In the first place, I must point out that the only card ever to reach the police bearing that signature, was the one postmarked October 1 1888 and sent to the Central News Agency. This also was alleged to have had upon it two bloodstained fingerprints, great newspaper prominence being given to this macabre description.
Now this card was received over a year before Mr. Lees says that he experienced his second premonition indicating that the murder he saw clairvoyantly, was going to take place in the future. in other words, the crime he saw had already been committed over twelve months previously when this vision came to him. In emphasising this point I rely entirely upon the document (published on the death of Mr. Lees) in which he says, that when this murder took place, he suffered from such a breakdown from shock that he was ordered abroad with his entire family, in order to recover from the horror.

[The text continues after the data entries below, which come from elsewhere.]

-- ==== Sys2Proof/Tests/Slice0.lean ====
section
/-! SUPPORT. The model's own tests. Expected values come from spec/: the vectors of 95_test_vectors.md (their ids stand in the
comments), the worked examples and the tables of the rules. Every run is one step. The second half holds, for each
obligation that has hypotheses, a concrete state and operands that meet them. -/

namespace Sys2Proof.Tests

open Sys2Proof.Machine

/-- What a function reads off the next state, if there is one. -/
def after {α : Type} (o : Host.Outcome State Fault Refusal) (f : State → α) : Option α :=
  match o with
  | .next s => some (f s)
  | _ => none

/-- The newest event. -/
def newest (s : State) : Option Event := s.trace.head?

/-- A response with `aborted` = 0. -/
def resp (st : Status) (r : Result) : Option (Option Event) := some (some (.response ⟨st, false, r⟩))

/-- The vectors' configuration: R41's defaults, `SEP` = `0xFF`, two pipes of our own. -/
def cfg0 : SessionConfig := configDefaults 0xFF 1 2

/-- A session with id `0x123456`. -/
def sess : State := { State.reset with inited := true, devId := 0x123456, cfg := cfg0 }

/-- After a failed `INIT` (I2v). -/
def broken : State := { State.reset with hwFault := true }

/-- A session of a build with `SUB_WIDTH` = 16. -/
def sess16 : State := { sess with build := { buildDefaults with subWidth := .w16 } }

/-- The preamble. -/
def pre : Bytes := [0x53, 0x39, 0x14, 0xDD, 0x1C, 0x49, 0x34, 0x12]

/-- The packet of frame E1. -/
def p1 : DecodedPacket := ⟨0x123456, 0xFF, 0x00, 0x0100, 0xCA18⟩

/-- Frame E1. -/
def e1 : Bytes := pre ++ [0x12, 0x34, 0x56, 0xFF, 0x00, 0x01, 0x00, 0xCA, 0x18]

/-- Captures K1, K3 and K4. -/
def k1 : Bytes := [0x68, 0x24, 0x24, 0x68, 0xAD, 0xFE, 0x00, 0x02, 0x01, 0x94, 0x30, 0x00]
def k3 : Bytes := [0x68, 0x24, 0x24, 0x68, 0xAD, 0xEE, 0x00, 0x02, 0x01, 0x94, 0x30, 0x00]
def k4 : Bytes := [0x68, 0x25, 0x57, 0x9B, 0xDF, 0xFE, 0x54, 0x04, 0x02, 0x91, 0x93, 0x55]

/-! ## WellFormed: an ill-formed term for each check -/

theorem test_wf_send_length :
    (Instr.send []).wellFormed = false ∧ (Instr.send (List.replicate 16 0)).wellFormed = false ∧
    (Instr.send (List.replicate 18 0)).wellFormed = false ∧ (Instr.send (List.replicate 17 0)).wellFormed = true := by decide
theorem test_wf_saturate_is_another_row :
    (Instr.codeWarmerW8 0).wellFormed = false ∧ (Instr.codeWarmerW16 0).wellFormed = false ∧
    (Instr.codeDimmerW8 0).wellFormed = false ∧ (Instr.codeDimmerW16 0).wellFormed = false ∧
    (Instr.codeWarmerW8 1).wellFormed = true ∧ (Instr.codeDimmerW16 15).wellFormed = true := by decide

/-! ## Decode: every constructor's word, written out from R120, R102, R90, R94, R93 -/

theorem test_decode_system :
    decodeTableWord 8 0x00 = some (.init 0 0 .zero) ∧ decodeTableWord 8 0x01 = some .shutdown := by decide
theorem test_decode_frame_codec :
    decodeTableWord 8 0x10 = some (.encodeOp 0 0 0 none) ∧ decodeTableWord 8 0x11 = some (.decodeOp [] none) ∧
    decodeTableWord 8 0x12 = some (.goodpkt ⟨0, 0, 0, 0, 0⟩) := by decide
theorem test_decode_crc_engine :
    decodeTableWord 8 0x20 = some .crcStart ∧ decodeTableWord 8 0x21 = some (.crcByte 0) ∧
    decodeTableWord 8 0x22 = some .crcRead ∧ decodeTableWord 8 0x23 = some (.crcSum [] none) := by decide
theorem test_decode_command_model :
    decodeTableWord 8 0x30 = some (.pwr none) ∧ decodeTableWord 8 0x31 = some (.cool none none) ∧
    decodeTableWord 8 0x32 = some (.warm none none) ∧ decodeTableWord 8 0x33 = some (.brt none none) ∧
    decodeTableWord 8 0x34 = some (.dim none none) ∧ decodeTableWord 8 0x35 = some (.rst none) ∧
    decodeTableWord 8 0x36 = some (.setbrt 0 none) ∧ decodeTableWord 8 0x37 = some (.setct 0 none) ∧
    decodeTableWord 8 0x38 = some (.send (List.replicate 17 0)) ∧ decodeTableWord 8 0x39 = some (.scaleBrt 0) ∧
    decodeTableWord 8 0x3A = some (.scaleCt 0) := by decide
theorem test_decode_arbiter_and_decoder :
    decodeTableWord 8 0x40 = some (.swmode .listening) ∧ decodeTableWord 8 0x41 = some (.trysw .listening false) ∧
    decodeTableWord 8 0x50 = some .rxpoll ∧ decodeTableWord 8 0x51 = some .listen := by decide
/-- I13v. -/
theorem test_decode_reserved_select :
    decodeTableWord 8 0x02 = none ∧ decodeTableWord 8 0x13 = none ∧ decodeTableWord 8 0x3B = none ∧
    decodeTableWord 8 0x42 = none ∧ decodeTableWord 8 0x52 = none ∧ decodeTableWord 8 0xFF = none := by decide
theorem test_decode_codes :
    decodeTableWord 16 0b0000000110100101 = some (.codePowerToggle 0xA5) ∧
    decodeTableWord 16 0b0000001000001111 = some (.codeCooler 15) ∧
    decodeTableWord 16 0b0000001100000000 = some .codeWarmerStep0 ∧
    decodeTableWord 16 0b0000001111110001 = some (.codeWarmerW8 1) ∧
    decodeTableWord 16 0b0000001011111111 = some (.codeWarmerW16 15) ∧
    decodeTableWord 16 0b0000001111110000 = some .codeWarmerSaturateW8 ∧
    decodeTableWord 16 0b0000001011110000 = some .codeWarmerSaturateW16 ∧
    decodeTableWord 16 0b0000010000000001 = some (.codeBrighter 1) := by decide
theorem test_decode_codes_dimmer_and_reset :
    decodeTableWord 16 0b0000010100000000 = some .codeDimmerStep0 ∧
    decodeTableWord 16 0b0000010111111111 = some (.codeDimmerW8 15) ∧
    decodeTableWord 16 0b0000010011110001 = some (.codeDimmerW16 1) ∧
    decodeTableWord 16 0b0000010111110000 = some .codeDimmerSaturateW8 ∧
    decodeTableWord 16 0b0000010011110000 = some .codeDimmerSaturateW16 ∧
    decodeTableWord 16 0b0000011011111111 = some (.codeReset 0xFF) := by decide
/-- Families and arguments that R102 does not list (R104). -/
theorem test_decode_unlisted_codes :
    decodeTableWord 16 0x0000 = none ∧ decodeTableWord 16 0x0210 = none ∧ decodeTableWord 16 0x0301 = none ∧
    decodeTableWord 16 0x03EF = none ∧ decodeTableWord 16 0x0410 = none ∧ decodeTableWord 16 0x0501 = none ∧
    decodeTableWord 16 0x0700 = none ∧ decodeTableWord 16 0xFFFF = none := by decide
/-- E1, K10 and K1. -/
theorem test_decode_data :
    decodeTableWord 136 0x533914DD1C493412123456FF000100CA18 = some (.frame 0x123456 0xFF 0x00 0x0100 0xCA18) ∧
    decodeTableWord 136 0x533914DD1C493413123456FF000100CA18 = none ∧
    decodeTableWord 72 0x123456FF000100CA18 = some (.payload p1) ∧
    decodeTableWord 96 0x68242468ADFE000201943000 = some (.capture k1) := by decide

/-- The operand ports of R121 with their presence bits, and the target bit of R111. -/
theorem test_decode_operand_ports :
    decode (.request { Request.zero 0x31 with stepValid := true, stepArg := 3, ctrValid := true, ctr := 0x10 }) =
      .ok (.cool (some 3) (some 0x10)) ∧
    decode (.request { Request.zero 0x31 with stepArg := 3, ctr := 0x10 }) = .ok (.cool none none) ∧
    decode (.request { Request.zero 0x41 with target := true, fallbackEn := true }) = .ok (.trysw .transmitting true) ∧
    decode (.request { Request.zero 0x23 with window := e1, winValid := true, off := 8, n := 7 }) =
      .ok (.crcSum e1 (some (8, 7))) := by decide

/-! ## CRC Engine -/

/-- C1 to C8. -/
theorem test_checksum_short :
    checksum [] = 0xFFFE ∧ checksum [0x00] = 0xE0F0 ∧ checksum [0x01] = 0xF0D1 ∧ checksum [0x80] = 0x7178 ∧
    checksum [0xFF] = 0xFE00 ∧ checksum [0, 0] = 0x0D2E ∧ checksum [0, 0, 0] = 0xFFAD ∧ checksum [0x53] = 0x8A66 := by decide
/-- C9 to C13 and C16's counterexample. -/
theorem test_checksum_long :
    checksum pre = 0xDE39 ∧ checksum [0x31, 0x32, 0x33, 0x34] = 0x6479 ∧
    checksum [0x31, 0x32, 0x33, 0x34, 0x35, 0x36, 0x37, 0x38, 0x39] = 0x6E62 ∧
    checksum (List.replicate 15 0x00) = 0x35A2 ∧ checksum (List.replicate 15 0xFF) = 0xADBE ∧
    checksum e1 = 0x0000 ∧ checksum [0xCA, 0x18] = 0x6788 := by decide +kernel
/-- The bit trace of R183. -/
theorem test_crc_bit_trace :
    crcBit 0xFFFE false = 0xEFDD ∧ crcBit 0xEFDD true = 0xDFBA ∧ crcBit 0x5EAA false = 0xBD54 ∧
    crcBit 0x6A89 true = 0xC533 := by decide
theorem test_crc_start : after (exec .crcStart { sess with crcReg := 0x1234 }) (·.crcReg) = some 0xFFFE := by decide
/-- P4, lines 2 and 4. -/
theorem test_crc_byte :
    after (exec (.crcByte 0x31) State.reset) (·.crcReg) = some 0xC682 ∧
    after (exec (.crcByte 0x32) { State.reset with crcReg := 0xCA18 }) (·.crcReg) = some 0x7617 := by decide
/-- I14v. -/
theorem test_crc_read : after (exec .crcRead State.reset) newest = resp .ok (.crc 0xFFFE) := by decide
/-- C17. -/
theorem test_crc_sum :
    after (exec (.crcSum e1 (some (0, 15))) State.reset) (·.crcReg) = some 0xCA18 ∧
    after (exec (.crcSum e1 (some (8, 7))) State.reset) newest = resp .ok (.crc 0x6AFE) ∧
    after (exec (.crcSum e1 (some (17, 0))) State.reset) newest = resp .ok (.crc 0xFFFE) := by decide +kernel
theorem test_crc_sum_past_the_end :
    after (exec (.crcSum e1 (some (10, 8))) { sess with crcReg := 0x1234 }) (fun s => (newest s, s.crcReg)) =
      some (some (.response ⟨.refused, false, .none⟩), 0x1234) := by decide

/-! ## Frame Codec -/

/-- The code is read, and the encoder writes the same code for what is read. -/
def readsBack (c : BitVec 16) : Bool :=
  match decodeCode c with
  | .ok i => encode i = .code c
  | .error _ => false

/-- Every code of R102 and R103, over the named constants and for both values of `SUB_WIDTH`. -/
theorem test_emitted_codes_are_read :
    ∀ w ∈ [SubWidth.w8, .w16], ∀ t ∈ List.range (stepMax + 1),
      [addCode familyPower t, addCode familyCooler t, subCode w familyWarmer t, addCode familyBrighter t,
        subCode w familyDimmer t, addCode familyReset t, subCode w familyWarmer satStep,
        subCode w familyDimmer satStep].all readsBack = true := by decide +kernel

/-- E1 (I10v) and E3. -/
theorem test_encode :
    after (exec (.encodeOp 0x123456 0x0100 0x00 (some 0xFF)) State.reset) (fun s => (newest s, s.crcReg)) =
      some (some (.response ⟨.ok, false, .frame e1⟩), 0xCA18) ∧
    after (exec (.encodeOp 0xABCDEF 0x0201 0x2A none) sess) newest = resp .ok (.frame
      (pre ++ [0xAB, 0xCD, 0xEF, 0xFF, 0x2A, 0x02, 0x01, 0x48, 0xC9])) := by decide +kernel
/-- I9v. -/
theorem test_encode_needs_a_separator :
    after (exec (.encodeOp 0x123456 0x0100 0x00 none) State.reset) newest = resp .refused .none := by decide
/-- K1, K8 and K5, K6. -/
theorem test_decode_op :
    after (exec (.decodeOp k1 none) sess) newest = resp .ok (.packet p1) ∧
    after (exec (.decodeOp e1 (some (64, 0))) State.reset) newest = resp .ok (.packet p1) := by decide
theorem test_decode_op_length :
    after (exec (.decodeOp (k1.take 11) none) sess) newest = resp .frameDecodeError (.decodeError .tooShort) ∧
    after (exec (.decodeOp (k1 ++ [0]) none) sess) newest = resp .frameDecodeError (.decodeError .unpackMismatch) := by decide
/-- K1, and K7 with its recomputed checksum. -/
theorem test_goodpkt :
    after (exec (.goodpkt p1) State.reset) newest = resp .ok (.good true) ∧
    after (exec (.goodpkt ⟨0, 0, 0, 0, 0⟩) broken) (fun s => (newest s, s.crcReg)) =
      some (some (.response ⟨.ok, false, .good false⟩), 0x1488) := by decide +kernel

/-! ## Start-up and shutdown -/

/-- I1v and I2v. -/
theorem test_init :
    after (exec (.init 0x123456 0x07 cfg0) { State.reset with env := { State.reset.env with connected := [true] } })
      (fun s => (s.inited, s.devId, s.seqCtr, s.cfg, s.radioState)) = some (true, 0x123456, 0x07, cfg0, .idle) ∧
    after (exec (.init 0x123456 0x07 cfg0) { State.reset with env := { State.reset.env with connected := [false] } })
      (fun s => (newest s, s.hwFault, s.inited)) =
      some (some (.response ⟨.hardwareUnavailable, false, .none⟩), true, false) := by decide
/-- I5v and I7v. -/
theorem test_init_refused :
    after (exec (.init 0 0 cfg0) broken) newest = resp .refused .none ∧
    after (exec (.init 0 0 cfg0) sess) newest = resp .refused .none := by decide
/-- I6v. -/
theorem test_shutdown :
    after (exec .shutdown broken) (fun s => (s.hwFault, s.trace)) =
      some (false, [.response ⟨.ok, false, .none⟩, .release]) ∧
    after (exec .shutdown { sess with crcReg := 0, radioState := .listening }) (fun s => (s.crcReg, s.radioState, s.inited)) =
      some (0xFFFE, .idle, false) := by decide

/-! ## Command Model: the code each operation hands on, and its counter -/

/-- The code on the path, the counter and the code left for a second frame. -/
def started (s : State) : Option Item × Byte × Option (BitVec 16) :=
  match s.running with
  | some (.emit c _) => (s.path, c.counter, c.nextCode)
  | _ => (none, 0, none)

Mr. Lees stated that he remained on the continent for over a year before returning to England, adding that during his absence, the Ripper committed four more murders. Another fact which illustrates the confusion of Mr. Lees is that the one and only reference to cutting off a victim's ears was contained in the letter dated September 25, 1888. The postcard of October 1 referred only to what the Ripper described as the "Double event" - the murder of both Stride and Eddowes on September 30. As this had already taken place when the postcard was written, and had already been widely reported in the Press it can scarcely be regarded as in any way prophetic.
According to Mr. Lees, the vision and the subsequent production of this postcard on his visit to Scotland Yard must have occurred towards the end of 1889 (allowing for his year's absence on the continent) which was long after the Ripper murders had ceased.
But let us return to that scene at the Yard described by Mr. Lees with such dramatic emphasis. According to the document, so impressed was the Yard chief with the medium's premonition that he immediately organised the drafting of some 20,000 police of all ranks to cover the whole Whitechapel area. In passing I would point out that the total strength of the Metropolitan Police Force at this time was 12,000, and I cannot conceive the rest of the Metropolis being left entirely without police services. That by the way, however; the fact remains that in spite of every nook and corner of the murder area being under constant surveillance, the Ripper (says the document) carried out the threat of murder contained in his warning postcard, claiming yet another victim and eluding capture without leaving a single clue behind.
Small wonder that the shock of the fulfilment of this second premonition should once more send Mr. Lees to the Continent to recover his shattered nerves. Even so, he could not entirely escape the horror of the Ripper's depredations, for while he was away (states the document) Jack the Ripper carried out his sixteenth murder. At the same time he warned the Yard that he intended to kill twenty and then cease.
Again Mr. Lees returned to England, and then - one night while dining with friends at the Criterion Restaurant another premonition came to him. He exclaimed to his companions, "Great God! Jack the Ripper has committed another murder." This time he saw the crime in the process of being carried out.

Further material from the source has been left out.